Товарищи за долгую командировку соскучились по красивым женским лицам, коих мелькало много в вокзальной толпе. Они забыли о Достоевском и увлеченно стали рассматривать и обсуждать проходящих фемин.
Оставив коллегу с рюкзаками, Иван сбегал в привокзальную букинистическую лавочку, в которой был частым гостем. Он плохо спал в поезде, обычно покупал томик небольшого объема, чтобы успеть прочитать за ночь. Книгу, выходя на своей остановке, оставлял на столике в купе.
В магазине целенаправленно направился к полке русской классики и четким движением зацепил «Игрока», который обошелся дешевле бутылки пива.
В купе они загрузили рюкзаки в рундуки под нижними полками. Разложили постели, молча смотрели в окно. Напротив двинулись цистерны, и создалась полная иллюзия движения их поезда. В дверях мелькнула проводница, выдворяя провожающих.
Вагон тряхнуло, и где-то в душе Иван осознал, что сейчас проживает очень важный момент. Он заранее понял, что, как всегда, примет неверное решение и чувствовал свою обреченность.
По-хорошему, ему надо было просто раздеться, стащить ботинки, лечь, открыть Достоевского. …и наступит утро, и будет как надо. Он достал книгу из широкого кармана висящей рядом с дверью куртки и положил на столик.
Федя, улыбаясь, молча наблюдал за товарищем.
— Чего хихикаешь?

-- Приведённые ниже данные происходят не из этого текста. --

/-! ### `recordRead` -/

@[simp] theorem recordRead_ctrlCs (off : Offset) (e : Option Word) (s : State) : (recordRead off e s).ctrlCs = s.ctrlCs := rfl
@[simp] theorem recordRead_ctrlLang (off : Offset) (e : Option Word) (s : State) : (recordRead off e s).ctrlLang = s.ctrlLang := rfl
@[simp] theorem recordRead_busy (off : Offset) (e : Option Word) (s : State) : (recordRead off e s).busy = s.busy := rfl
@[simp] theorem recordRead_done (off : Offset) (e : Option Word) (s : State) : (recordRead off e s).done = s.done := rfl
@[simp] theorem recordRead_err (off : Offset) (e : Option Word) (s : State) : (recordRead off e s).err = s.err := rfl
@[simp] theorem recordRead_ckv (off : Offset) (e : Option Word) (s : State) : (recordRead off e s).ckv = s.ckv := rfl
@[simp] theorem recordRead_found (off : Offset) (e : Option Word) (s : State) : (recordRead off e s).found = s.found := rfl
@[simp] theorem recordRead_ovr (off : Offset) (e : Option Word) (s : State) : (recordRead off e s).ovr = s.ovr := rfl
@[simp] theorem recordRead_ecode (off : Offset) (e : Option Word) (s : State) : (recordRead off e s).ecode = s.ecode := rfl
@[simp] theorem recordRead_cmdq (off : Offset) (e : Option Word) (s : State) : (recordRead off e s).cmdq = s.cmdq := rfl
@[simp] theorem recordRead_indexIdx (off : Offset) (e : Option Word) (s : State) : (recordRead off e s).indexIdx = s.indexIdx := rfl
@[simp] theorem recordRead_cksumVal (off : Offset) (e : Option Word) (s : State) : (recordRead off e s).cksumVal = s.cksumVal := rfl
@[simp] theorem recordRead_cksumLen (off : Offset) (e : Option Word) (s : State) : (recordRead off e s).cksumLen = s.cksumLen := rfl
@[simp] theorem recordRead_errPos (off : Offset) (e : Option Word) (s : State) : (recordRead off e s).errPos = s.errPos := rfl
@[simp] theorem recordRead_winLen (off : Offset) (e : Option Word) (s : State) : (recordRead off e s).winLen = s.winLen := rfl
@[simp] theorem recordRead_win (off : Offset) (e : Option Word) (s : State) : (recordRead off e s).win = s.win := rfl
@[simp] theorem recordRead_woutLen (off : Offset) (e : Option Word) (s : State) : (recordRead off e s).woutLen = s.woutLen := rfl
@[simp] theorem recordRead_wout (off : Offset) (e : Option Word) (s : State) : (recordRead off e s).wout = s.wout := rfl
@[simp] theorem recordRead_buf (off : Offset) (e : Option Word) (s : State) : (recordRead off e s).buf = s.buf := rfl
@[simp] theorem recordRead_dig (off : Offset) (e : Option Word) (s : State) : (recordRead off e s).dig = s.dig := rfl
@[simp] theorem recordRead_resetLine (off : Offset) (e : Option Word) (s : State) : (recordRead off e s).resetLine = s.resetLine := rfl
@[simp] theorem recordRead_script (off : Offset) (e : Option Word) (s : State) : (recordRead off e s).script = s.script := rfl
@[simp] theorem recordRead_responses (off : Offset) (e : Option Word) (s : State) : (recordRead off e s).responses = s.responses ++ [⟨off, busReadValue off s, e⟩] := rfl
@[simp] theorem recordRead_delay (off : Offset) (e : Option Word) (s : State) : (recordRead off e s).delay = s.delay := rfl
@[simp] theorem recordRead_delays (off : Offset) (e : Option Word) (s : State) : (recordRead off e s).delays = s.delays := rfl
@[simp] theorem recordRead_draws (off : Offset) (e : Option Word) (s : State) : (recordRead off e s).draws = if readIsDraw (regAt off) s then s.draws + 1 else s.draws := rfl

/-! ### `popScript` -/

@[simp] theorem popScript_ctrlCs (s : State) : (popScript s).ctrlCs = s.ctrlCs := rfl
@[simp] theorem popScript_ctrlLang (s : State) : (popScript s).ctrlLang = s.ctrlLang := rfl
@[simp] theorem popScript_busy (s : State) : (popScript s).busy = s.busy := rfl
@[simp] theorem popScript_done (s : State) : (popScript s).done = s.done := rfl
@[simp] theorem popScript_err (s : State) : (popScript s).err = s.err := rfl
@[simp] theorem popScript_ckv (s : State) : (popScript s).ckv = s.ckv := rfl
@[simp] theorem popScript_found (s : State) : (popScript s).found = s.found := rfl
@[simp] theorem popScript_ovr (s : State) : (popScript s).ovr = s.ovr := rfl
@[simp] theorem popScript_ecode (s : State) : (popScript s).ecode = s.ecode := rfl
@[simp] theorem popScript_cmdq (s : State) : (popScript s).cmdq = s.cmdq := rfl
@[simp] theorem popScript_indexIdx (s : State) : (popScript s).indexIdx = s.indexIdx := rfl
@[simp] theorem popScript_cksumVal (s : State) : (popScript s).cksumVal = s.cksumVal := rfl
@[simp] theorem popScript_cksumLen (s : State) : (popScript s).cksumLen = s.cksumLen := rfl
@[simp] theorem popScript_errPos (s : State) : (popScript s).errPos = s.errPos := rfl
@[simp] theorem popScript_winLen (s : State) : (popScript s).winLen = s.winLen := rfl
@[simp] theorem popScript_win (s : State) : (popScript s).win = s.win := rfl
@[simp] theorem popScript_woutLen (s : State) : (popScript s).woutLen = s.woutLen := rfl
@[simp] theorem popScript_wout (s : State) : (popScript s).wout = s.wout := rfl
@[simp] theorem popScript_buf (s : State) : (popScript s).buf = s.buf := rfl
@[simp] theorem popScript_dig (s : State) : (popScript s).dig = s.dig := rfl
@[simp] theorem popScript_resetLine (s : State) : (popScript s).resetLine = s.resetLine := rfl
@[simp] theorem popScript_script (s : State) : (popScript s).script = s.script.tail := rfl
@[simp] theorem popScript_responses (s : State) : (popScript s).responses = s.responses := rfl
@[simp] theorem popScript_delay (s : State) : (popScript s).delay = s.delay := rfl
@[simp] theorem popScript_delays (s : State) : (popScript s).delays = s.delays := rfl
@[simp] theorem popScript_draws (s : State) : (popScript s).draws = s.draws := rfl

@[simp] theorem elapse_delay (s : State) : (elapse s).delay = if s.busy then s.delay - 1 else s.delay :=
  rfl

end Sys2Proof.Machine
end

Я читать, а ты давай укладывайся, — сказал Иван, открывая серый том с пожелтевшими страницами.
«Глава I. Наконец я возвратился из моей двухнедельной отлучки…» — Иван пробежал глазами начало и задумался.
Возвращаясь домой бесчисленное количество раз, он узнал опять этот зуд, внутренний раздрай и незаконченность действия, желание чего-то большего. Наверно, когда нет у мужчины сложного изматывающего похода, нет новых открытий и эмоций, остается только растрачивать себя на пустые вещи.

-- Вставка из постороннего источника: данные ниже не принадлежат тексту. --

theorem WoutTailZero.of_effect {i : Instr} {s : State} {p : State × Result} (h : Effect s i p) (hs : WoutTailZero s) :
    WoutTailZero (finish p.2 p.1) := by
  cases h with
  | wordAt => exact woutTailZero_of_packed (Config.rom_length _ _).2 rfl rfl
  | wipe => exact woutTailZero_of_packed (w := []) (by decide) rfl rfl
  | _ => exact hs.of_view rfl

theorem WoutTailZero.of_writeReg (r : Reg) (v : Word) {s : State} (hs : WoutTailZero s) : WoutTailZero (writeReg r v s) := by
  cases r <;> exact hs.of_view rfl

/-- Settles O57: `WORD_AT` stores a zero filled word, `WIPE` and reset store the empty one, and nothing else writes `WOUT`
or `WOUT_LEN`. -/
theorem stepKeepsWoutTailZero : Obligations.StepKeepsWoutTailZero := fun _ _ hs h =>
  step_keeps
    (ofRegisters := fun hs hr => hs.of_view (congrArg woutView hr :))
    (command := WoutTailZero.of_effect)
    (illegal := fun hs => hs.of_view rfl)
    (write := WoutTailZero.of_writeReg)
    (reset := woutTailZero_of_packed (w := []) (by decide) rfl rfl) hs h

end Sys2Proof.Safety

/-! # Proofs of the statements of 20_memory.md

First a layer of facts about what the block accepts: the window, and the accesses that fault. Then the statements. -/

namespace Sys2Proof.Machine

/-! ## Address decoding (20_memory.md R49) -/

/-- `BASE` is a multiple of the window's size (20_memory.md R49). -/
theorem base_mod : Config.base % 0x100 = 0 :=
  Nat.mod_eq_zero_of_dvd (Nat.dvd_mul_left 0x100 Config.basePage)

/-- Offsets of one slot address one register (20_memory.md R49). -/
theorem regAt_eq_of_slot_eq (off off' : Offset) (h : off.toNat / 4 = off'.toNat / 4) : regAt off = regAt off' :=
  congrArg regAtSlot h

/-- An address in the window is decoded to its distance from `BASE` (20_memory.md R49). -/
theorem windowOffset_eq_some_iff (a : Nat) (off : Offset) :
    windowOffset a = some off ↔ Config.base ≤ a ∧ a < Config.base + 0x100 ∧ off.toNat = a - Config.base := by
  rw [windowOffset, Option.ite_none_right_eq_some, Option.some.injEq, and_assoc]
  refine and_congr_right fun low => and_congr_right fun high => ?_
  have lt : a - Config.base < 2 ^ 8 := by omega
  rw [← BitVec.toNat_inj, BitVec.toNat_ofNat, Nat.mod_eq_of_lt lt, eq_comm]

/-- An access by bus address is decoded to the offset it lies at. -/
theorem targetOffset_busAddr (off : Offset) :
    targetOffset (.busAddr (Config.base + off.toNat)) = targetOffset (.offset off) :=
  (windowOffset_eq_some_iff _ off).mpr
    ⟨Nat.le_add_right _ _, Nat.add_lt_add_left off.isLt _, (Nat.add_sub_cancel_left ..).symm⟩

/-- The block tells accesses apart by the offset they are decoded to, not by how they name it. -/
theorem acceptAccess_congr {t t' : Target} (h : targetOffset t = targetOffset t') (w : Width) (s : State) :
    acceptAccess t w s = acceptAccess t' w s := by
  simp only [acceptAccess, h]

/-! ## Bus errors (20_memory.md R50, R51) -/

/-- An access by offset of a width other than 32 bits is a bus error (20_memory.md R50). -/
theorem acceptAccess_badWidth {off : Offset} {w : Width} {s : State} (hr : s.resetLine = false) (hw : w ≠ .w32) :
    acceptAccess (.offset off) w s = .fault .busErrorWidth := by
  simp [acceptAccess, hr, targetOffset, hw]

Иван перехватил хитрый взгляд Фёдора.
— Что?
— Ничего. Помнишь, как ты говорил, когда гоняли в Воркуту: «Вагон-ресторан манит меня, как зеленые острова в океанской пустыне»? Сейчас как? Манит?
— Хрен с тобой, золотая рыбка, погнали, — Иван захлопнул книжку и сунул ее в откидную сетку под верхней полкой. — Предначертанное да случится!
— Это к чему, не понял? — удивленно спросил Фёдор.
— Ничего, двигай булками.
Друзья на всякий случай сообщили проводнице, что вернутся поздно и направились в сторону девятого вагона, где располагался поездной шалман.
3
Хлопнула дверь в питейное царство, послышалась хоровая музыка, друзья осветились мягким светом, и тотчас к ним порхнула большой светлой бабочкой миловидная щекастая официантка. Судя по ее манящей улыбке, тесной блузке с глубоко расстегнутым воротом, она прошла подготовку по СДРКа (Стандартным Действиям Раскрутки Командировочных). Когда она наклонялась, посетители мужского пола, а их подавляющее большинство, теряли дар речи от душераздирающего зрелища: ее пухлое богатство выкатывалось к обрыву и опасно колебалось у края упругой молочной волной, в любой момент готовое сорваться вниз. Каждый клиент считал, что знак именно ему, мысленно щупал эти прелести, сглатывал слюну и заказывал еще паленой водки по цене «Курвуазье».
— Какие замечательные гости пожаловали, молодые и красивые, я вам местечко хорошее берегла, словно чувствовала, присаживайтесь, — со сладостью в голосе встретила девица новых посетителей.
Хищно сдвинулись брови Фёдора.
— Не такие мы уж и молодые, — улыбнулся он, расправил плечи, плюхнулся на бордовый диванчик и незаметно снял под столом обручальное кольцо.
Иван видел этот трюк уже не раз, когда его коллега намеревался идти в активное наступление.
— Такие красавцы, я бы вот за любого из вас хоть сейчас замуж вышла, — сказала официантка, легонько коснувшись Ивана, разложила книжки с блюдами.
— Прям сразу «замуж»?
— Конечно, мои хорошие, я телефончик позже оставлю, — она наклонилась к ним в контрольный раз и задержалась в этой позе, словно хотела закрепить оглушающий эффект от своего декольте.
Федя встал в стойку, отработанным басом отчеканил, не заглядывая в меню:
— Салат, солянку, мясо по-французски и бутылку водки …каждому! Счет общий.
— Ого, какие молодцы, как быстро! Уважаю решительных мужчин, — официантка быстро чиркнула в блокнотике и переспросила: — Если каждому, то получается, две бутылки?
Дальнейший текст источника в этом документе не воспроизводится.